Top of Exercise materials

-- ==== Sys2Proof/Machine/Gateway.lean ====
section
/-! DEFINITION. The gateway stages: live-table look-up, classification, verification, policing, extraction, routing (chapter 09). -/

namespace Sys2Proof.Machine

open Sys2Proof

/-! ## Live-table look-up -/

/-- The live table of a kind in the image in force (R352: at most one section of each gateway kind). -/
def liveSect (s : State) (kind : Nat) : Option Sect :=
  match s.h.img.image with
  | none => none
  | some im => im.sects.find? (fun c => c.typ == 4 && c.kind == kind)

/-- The key of a live-table record: section instance and record index. -/
def liveKey (inst idx : Nat) : Nat := inst * 65536 + idx

/-- The record of a kind at an index: none at or above CAP or where it is absent (R353). -/
def liveRec (s : State) (kind idx : Nat) : Option Bytes :=
  match liveSect s kind with
  | none => none
  | some c => if idx < c.cap then KMap.get? s.h.img.live (liveKey c.inst idx) else none

/-- The records present of a kind, with their indices, in ascending order. -/
def liveRecs (s : State) (kind : Nat) : List (Nat × Bytes) :=
  match liveSect s kind with
  | none => []
  | some c => (s.h.img.live.filter (fun e => e.1 / 65536 == c.inst)).map (fun e => (e.1 % 65536, e.2))

/-- A record of a kind replaced: the device's own update of a result, which is no register write (R367). -/
def putLive (s : State) (kind idx : Nat) (r : Bytes) : State :=
  match liveSect s kind with
  | none => s
  | some c => { s with h.img.live := KMap.put s.h.img.live (liveKey c.inst idx) r }

/-! ## Drop reasons -/

/-- The drop reasons of Table GTW-13, by the place of their counter: 16-bit counter n of PDROP0 to PDROP5. -/
inductive Drop
  | nomatch | deny | fmt | police | nosync | fresh | auth | nokey | noroute | kind | dangle | nostream
deriving DecidableEq, Repr

/-- The counter of a reason: its register index and whether it is the high half (Table GTW-13). -/
def Drop.place : Drop → Nat × Nat
  | .nomatch => (0, 0) | .deny => (0, 16)
  | .fmt => (1, 0) | .police => (1, 16)
  | .nosync => (2, 0) | .fresh => (2, 16)
  | .auth => (3, 0) | .nokey => (3, 16)
  | .noroute => (4, 0) | .kind => (4, 16)
  | .dangle => (5, 0) | .nostream => (5, 16)

/-- A drop counted at its ingress port (R394). -/
def countDrop (port : Nat) (d : Drop) (s : State) : State :=
  bump s (0x200010 + port * 0x100 + 4 * d.place.1) d.place.2 16 1

/-! ## The stages -/

/-- The role of a virtual port (R369). -/
def vrole (s : State) (port : Nat) : Nat := fieldOf s (0x200008 + port * 0x100) 0 3

/-- Stage 2 (R354): the action index of the matching record of highest PRIO and lowest index, or DEFACT and whether the port's default decided. -/
def classify (s : State) (port : Nat) (key : Bytes) : Nat × Bool :=
  let hit := (liveRecs s 0x10).foldl (fun (best : Option (Nat × Nat)) e =>
    if classMatches e.2 key then
      match best with
      | none => some (fieldLE e.2 32 2, fieldLE e.2 34 2)
      | some (p, _) => if p < fieldLE e.2 32 2 then some (fieldLE e.2 32 2, fieldLE e.2 34 2) else best
    else best) none
  match hit with
  | some (_, a) => (a, false)
  | none => (fieldOf s (0x200000 + port * 0x100) 0 16, true)

/-- The counter that a received truncated freshness value stands for (R364). -/
def freshCounter (l fv t : Nat) : Nat :=
  if t = 0 then l + 1
  else if t = 64 then fv
  else
    let c := l / 2 ^ t * 2 ^ t + fv
    if c ≤ l then c + 2 ^ t else c

/-- The MAC input of R364. -/
def macInput (dataid c : Nat) (authentic : Bytes) : Bytes := be 4 dataid ++ be 8 c ++ authentic

/-- Stage 4 (R362 to R365, R387): the state after it, and the reason it drops the event, if it does. With GWPASS and a lost root the event passes unverified and is counted (R526). -/
def verifyStage (s : State) (port kk prof : Nat) (body : Bytes) : State × Except Drop Bool :=
  if prof = 0xFF then (s, .ok false)
  else if kk = 3 then (s, .error .kind)
  else match liveRec s 0x14 prof with
  | none => (s, .error .dangle)
  | some p =>
    let keyh := fieldLE p 0 2
    let maclen := fieldLE p 2 1
    let fvlen := fieldLE p 3 1
    let alen := fieldLE p 4 2
    let fi := fieldLE p 6 2
    let area := dataArea kk body
    match liveRec s 0x15 fi with
    | none => (s, .error .dangle)
    | some f =>
      if fieldLE f 0 1 ≠ port ∨ bit (fieldLE f 1 1) 1 then (s, .error .dangle)
      else if area.length < alen + fvlen + maclen then (s, .error .fmt)
      else if gwPasses s keyh then (bump s 0x70024 0 32 1, .ok false)
      else if !bit (fieldLE f 1 1) 0 then (s, .error .nosync)
      else
        let l := fieldLE f 8 8
        let c := freshCounter l (fieldBE area alen fvlen) (8 * fvlen)
        if c ≤ l ∨ c - l > fieldLE p 12 2 then (s, .error .fresh)
        else
          let msg := macInput (fieldLE p 8 4) c (area.take alen)
          let want := slice area (alen + fvlen) maclen
          match macVerify s keyh msg want with
          | .nokey => (s, .error .nokey)
          | .bad => (s, .error .auth)
          | .good s' => (putLive s' 0x15 fi (overlay f 8 (le 8 c)), .ok true)

/-- The refill and charge of a token bucket (R360): the new level and whether the event conforms. -/
def bucketCharge (cap rate lvl t j need : Nat) : Nat × Bool :=
  let l := if (j - t) * rate ≥ cap - lvl then cap else lvl + (j - t) * rate
  if need ≤ l then (l - need, true) else (l, false)

/-- What stage 5 does once a bucket's new level is known (R361): a conforming event is counted and passes; one that exceeds is counted and dropped, passes in a class, or passes, by ACT of the record. -/
def policeResult (bucket : Nat) (b : Bytes) (okk : Bool) (s : State) : State × Except Drop (Bool × Option Nat) :=
  if okk then (bump s (0x224000 + 8 * bucket) 0 32 1, .ok (false, none))
  else
    let s := bump s (0x224004 + 8 * bucket) 0 32 1
    match bits (fieldLE b 1 1) 1 2 with
    | 0 => (s, .error .police)
    | 1 => (s, .ok (true, some (fieldLE b 2 1)))
    | _ => (s, .ok (true, none))

/-- A bucket's new level (R360) with what stage 5 does then. -/
def policeBucket (bucket blen : Nat) (b : Bytes) (j : Nat) (s : State) : State × Except Drop (Bool × Option Nat) :=
  let cap := fieldLE b 4 4 * 2 ^ 32
  let (lvl, t) := KMap.getD s.h.gtw.buckets bucket (cap, j)
  let need := (if bit (fieldLE b 1 1) 0 then 1 else blen) * 2 ^ 32
  let c := bucketCharge cap (fieldLE b 8 8) lvl t j need
  policeResult bucket b c.2 { s with h.gtw.buckets := KMap.put s.h.gtw.buckets bucket (c.1, j) }

/-- Stage 5 (R360, R361): the state after it, and none for a drop, or whether the event exceeded and the class it then takes. -/
def policeStage (s : State) (port bucket : Nat) (pres : Stamp) (blen : Nat) : State × Except Drop (Bool × Option Nat) :=
  if bucket = 0xFFFF then (s, .ok (false, none))
  else match liveRec s 0x13 bucket with
  | none => (s, .error .dangle)
  | some b =>
    if fieldLE b 0 1 ≠ port then (s, .error .dangle)
    else policeBucket bucket blen b (tickOf pres) s

/-- One signal update: the container record, the place of the signal in it, its flags and its value, 16 bytes of an update message (R373; the format is internal to the device). -/
def updateBytes (sig : Bytes) (v : Nat) : Bytes :=
  slice sig 0 2 ++ slice sig 4 2 ++ [nth sig 6 0, nth sig 7 0, 0, 0] ++ le 8 v

/-- Stage 6 (R373): the updates of the action's signal map records with the virtual port of each, or a dangling reference. -/
def extractStage (s : State) (first n : Nat) (area : Bytes) : State × Except Drop (List (Nat × Bytes)) :=
  let idxs := (List.range n).map (fun i => first + i)
  let step := fun (acc : State × Except Drop (List (Nat × Bytes))) (i : Nat) =>
    match acc with
    | (s, .error d) => (s, .error d)
    | (s, .ok us) =>
      match liveRec s 0x16 i with
      | none => (s, .error .dangle)
      | some g =>
        match liveRec s 0x17 (fieldLE g 0 2) with
        | none => (s, .error .dangle)
        | some c =>
          let flags := fieldLE g 7 1
          let src := fieldLE g 2 2
          let len := fieldLE g 6 1
          if signalIn area (bit flags 0) src len then
            (s, .ok (us ++ [(fieldLE c 0 1, updateBytes g (readSignal area (bit flags 0) src len))]))
          else (bump s 0x210080 0 16 1, .ok us)
  if first = 0xFFFF then (s, .ok []) else idxs.foldl step (s, .ok [])

/-- Whether a destination port accepts a body's kind (Table GTW-7; ports 56 to 63 take the Ethernet frames of their AAF listeners). -/
def acceptsKind (s : State) (port kk : Nat) : Bool :=
  if port ≤ 11 then kk == 3
  else if 16 ≤ port ∧ port ≤ 47 then kk == 1
  else if 48 ≤ port ∧ port ≤ 55 then kk == 2
  else if 56 ≤ port ∧ port ≤ 63 then kk == 3
  else if port = 64 ∨ port = 70 then decide (1 ≤ kk) && decide (kk ≤ 4)
  else if 65 ≤ port ∧ port ≤ 69 then kk == 4
  else if 80 ≤ port then
    match vrole s port with
    | 1 => decide (1 ≤ kk) && decide (kk ≤ 4)
    | 3 => kk == 1 || kk == 2
    | 4 => kk == 3
    | _ => false
  else false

Bottom of Exercise materials

To do » Look through the entries above and list every line containing "want".

Answer for the task »
          let want := slice area (alen + fvlen) maclen
          match macVerify s keyh msg want with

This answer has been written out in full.